↓

/-- CMP_S_CM_4, 08 R187. -/
def Reg.CMP_S_CM_4 : RegDef := ⟨"CMP_S_CM_4", 0x410050, 32, 64, 0x100, 0x0, [
   ⟨"val_odd", 31, 16, .rw, 0x0, .partition, .any, false⟩,
   ⟨"val_even", 15, 0, .rw, 0x0, .partition, .any, false⟩]⟩
def Fld.CMP_S_CM_4_val_odd : Fld := ⟨0x410050, 0x100, 31, 16, 0x0⟩
def Fld.CMP_S_CM_4_val_even : Fld := ⟨0x410050, 0x100, 15, 0, 0x0⟩

/-- CMP_S_CM_5, 08 R187. -/
def Reg.CMP_S_CM_5 : RegDef := ⟨"CMP_S_CM_5", 0x410054, 32, 64, 0x100, 0x4000, [
   ⟨"val_odd", 31, 16, .rw, 0x0, .partition, .any, false⟩,
   ⟨"val_even", 15, 0, .rw, 0x4000, .partition, .any, false⟩]⟩
def Fld.CMP_S_CM_5_val_odd : Fld := ⟨0x410054, 0x100, 31, 16, 0x4000⟩
def Fld.CMP_S_CM_5_val_even : Fld := ⟨0x410054, 0x100, 15, 0, 0x4000⟩

/-- CMP_S_RANGE_0, 08 R187. -/
def Reg.CMP_S_RANGE_0 : RegDef := ⟨"CMP_S_RANGE_0", 0x410058, 32, 64, 0x100, 0xff0000, [
   ⟨"hi", 25, 16, .rw, 0xff, .partition, .any, false⟩,
   ⟨"lo", 9, 0, .rw, 0x0, .partition, .any, false⟩]⟩
def Fld.CMP_S_RANGE_0_hi : Fld := ⟨0x410058, 0x100, 25, 16, 0xff0000⟩
def Fld.CMP_S_RANGE_0_lo : Fld := ⟨0x410058, 0x100, 9, 0, 0xff0000⟩

/-- CMP_S_RANGE_1, 08 R187. -/
def Reg.CMP_S_RANGE_1 : RegDef := ⟨"CMP_S_RANGE_1", 0x41005c, 32, 64, 0x100, 0xff0000, [
   ⟨"hi", 25, 16, .rw, 0xff, .partition, .any, false⟩,
   ⟨"lo", 9, 0, .rw, 0x0, .partition, .any, false⟩]⟩
def Fld.CMP_S_RANGE_1_hi : Fld := ⟨0x41005c, 0x100, 25, 16, 0xff0000⟩
def Fld.CMP_S_RANGE_1_lo : Fld := ⟨0x41005c, 0x100, 9, 0, 0xff0000⟩

/-- CMP_S_RANGE_2, 08 R187. -/
def Reg.CMP_S_RANGE_2 : RegDef := ⟨"CMP_S_RANGE_2", 0x410060, 32, 64, 0x100, 0xff0000, [
   ⟨"hi", 25, 16, .rw, 0xff, .partition, .any, false⟩,
   ⟨"lo", 9, 0, .rw, 0x0, .partition, .any, false⟩]⟩
def Fld.CMP_S_RANGE_2_hi : Fld := ⟨0x410060, 0x100, 25, 16, 0xff0000⟩
def Fld.CMP_S_RANGE_2_lo : Fld := ⟨0x410060, 0x100, 9, 0, 0xff0000⟩

/-- CMP_S_SERIAL, 08 R191. -/
def Reg.CMP_S_SERIAL : RegDef := ⟨"CMP_S_SERIAL", 0x410068, 64, 64, 0x100, 0x0, [
   ⟨"count", 63, 0, .ro, 0x0, .partition, .any, false⟩]⟩
def Fld.CMP_S_SERIAL_count : Fld := ⟨0x410068, 0x100, 63, 0, 0x0⟩

/-- CMP_S_OVERRUN, 08 R190. -/
def Reg.CMP_S_OVERRUN : RegDef := ⟨"CMP_S_OVERRUN", 0x410070, 64, 64, 0x100, 0x0, [
   ⟨"count", 63, 0, .ro, 0x0, .partition, .any, false⟩]⟩
def Fld.CMP_S_OVERRUN_count : Fld := ⟨0x410070, 0x100, 63, 0, 0x0⟩

/-- CMP_S_MISMATCH, 08 R195. -/
def Reg.CMP_S_MISMATCH : RegDef := ⟨"CMP_S_MISMATCH", 0x410078, 64, 64, 0x100, 0x0, [
   ⟨"count", 63, 0, .ro, 0x0, .partition, .any, false⟩]⟩
def Fld.CMP_S_MISMATCH_count : Fld := ⟨0x410078, 0x100, 63, 0, 0x0⟩

/-- CMP_S_STALE, 08 R180. -/
def Reg.CMP_S_STALE : RegDef := ⟨"CMP_S_STALE", 0x410080, 64, 64, 0x100, 0x0, [
   ⟨"count", 63, 0, .ro, 0x0, .partition, .any, false⟩]⟩
def Fld.CMP_S_STALE_count : Fld := ⟨0x410080, 0x100, 63, 0, 0x0⟩

/-- CMP_S_SIG_SKIP, 08 R193. -/
def Reg.CMP_S_SIG_SKIP : RegDef := ⟨"CMP_S_SIG_SKIP", 0x410088, 64, 64, 0x100, 0x0, [
   ⟨"count", 63, 0, .ro, 0x0, .partition, .any, false⟩]⟩
def Fld.CMP_S_SIG_SKIP_count : Fld := ⟨0x410088, 0x100, 63, 0, 0x0⟩

/-- MEM_PREFETCH_MODE, 09 R206. -/
def Reg.MEM_PREFETCH_MODE : RegDef := ⟨"MEM_PREFETCH_MODE", 0x500000, 32, 1, 0x0, 0x1, [
   ⟨"mode", 1, 0, .rw, 0x1, .partition, (.range 0 2), false⟩]⟩
def Fld.MEM_PREFETCH_MODE_mode : Fld := ⟨0x500000, 0x0, 1, 0, 0x1⟩

/-- MEM_LAKE_MEM_WAYS, 09 R204. -/
def Reg.MEM_LAKE_MEM_WAYS : RegDef := ⟨"MEM_LAKE_MEM_WAYS", 0x500008, 32, 1, 0x0, 0xffff, [
   ⟨"way_mask", 15, 0, .rw, 0xffff, .partition, .any, false⟩]⟩
def Fld.MEM_LAKE_MEM_WAYS_way_mask : Fld := ⟨0x500008, 0x0, 15, 0, 0xffff⟩

/-- MEM_LAKE_STATUS, 09 R205. -/
def Reg.MEM_LAKE_STATUS : RegDef := ⟨"MEM_LAKE_STATUS", 0x50000c, 32, 1, 0x0, 0x1, [
   ⟨"way_convert", 1, 1, .ro, 0x0, .none, .any, true⟩,
   ⟨"tag_init", 0, 0, .ro, 0x1, .none, .any, true⟩]⟩
def Fld.MEM_LAKE_STATUS_way_convert : Fld := ⟨0x50000c, 0x0, 1, 1, 0x1⟩
def Fld.MEM_LAKE_STATUS_tag_init : Fld := ⟨0x50000c, 0x0, 0, 0, 0x1⟩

↑

Copy out each line of the data in which the word "none" appears.

   ⟨"way_convert", 1, 1, .ro, 0x0, .none, .any, true⟩,
   ⟨"tag_init", 0, 0, .ro, 0x1, .none, .any, true⟩]⟩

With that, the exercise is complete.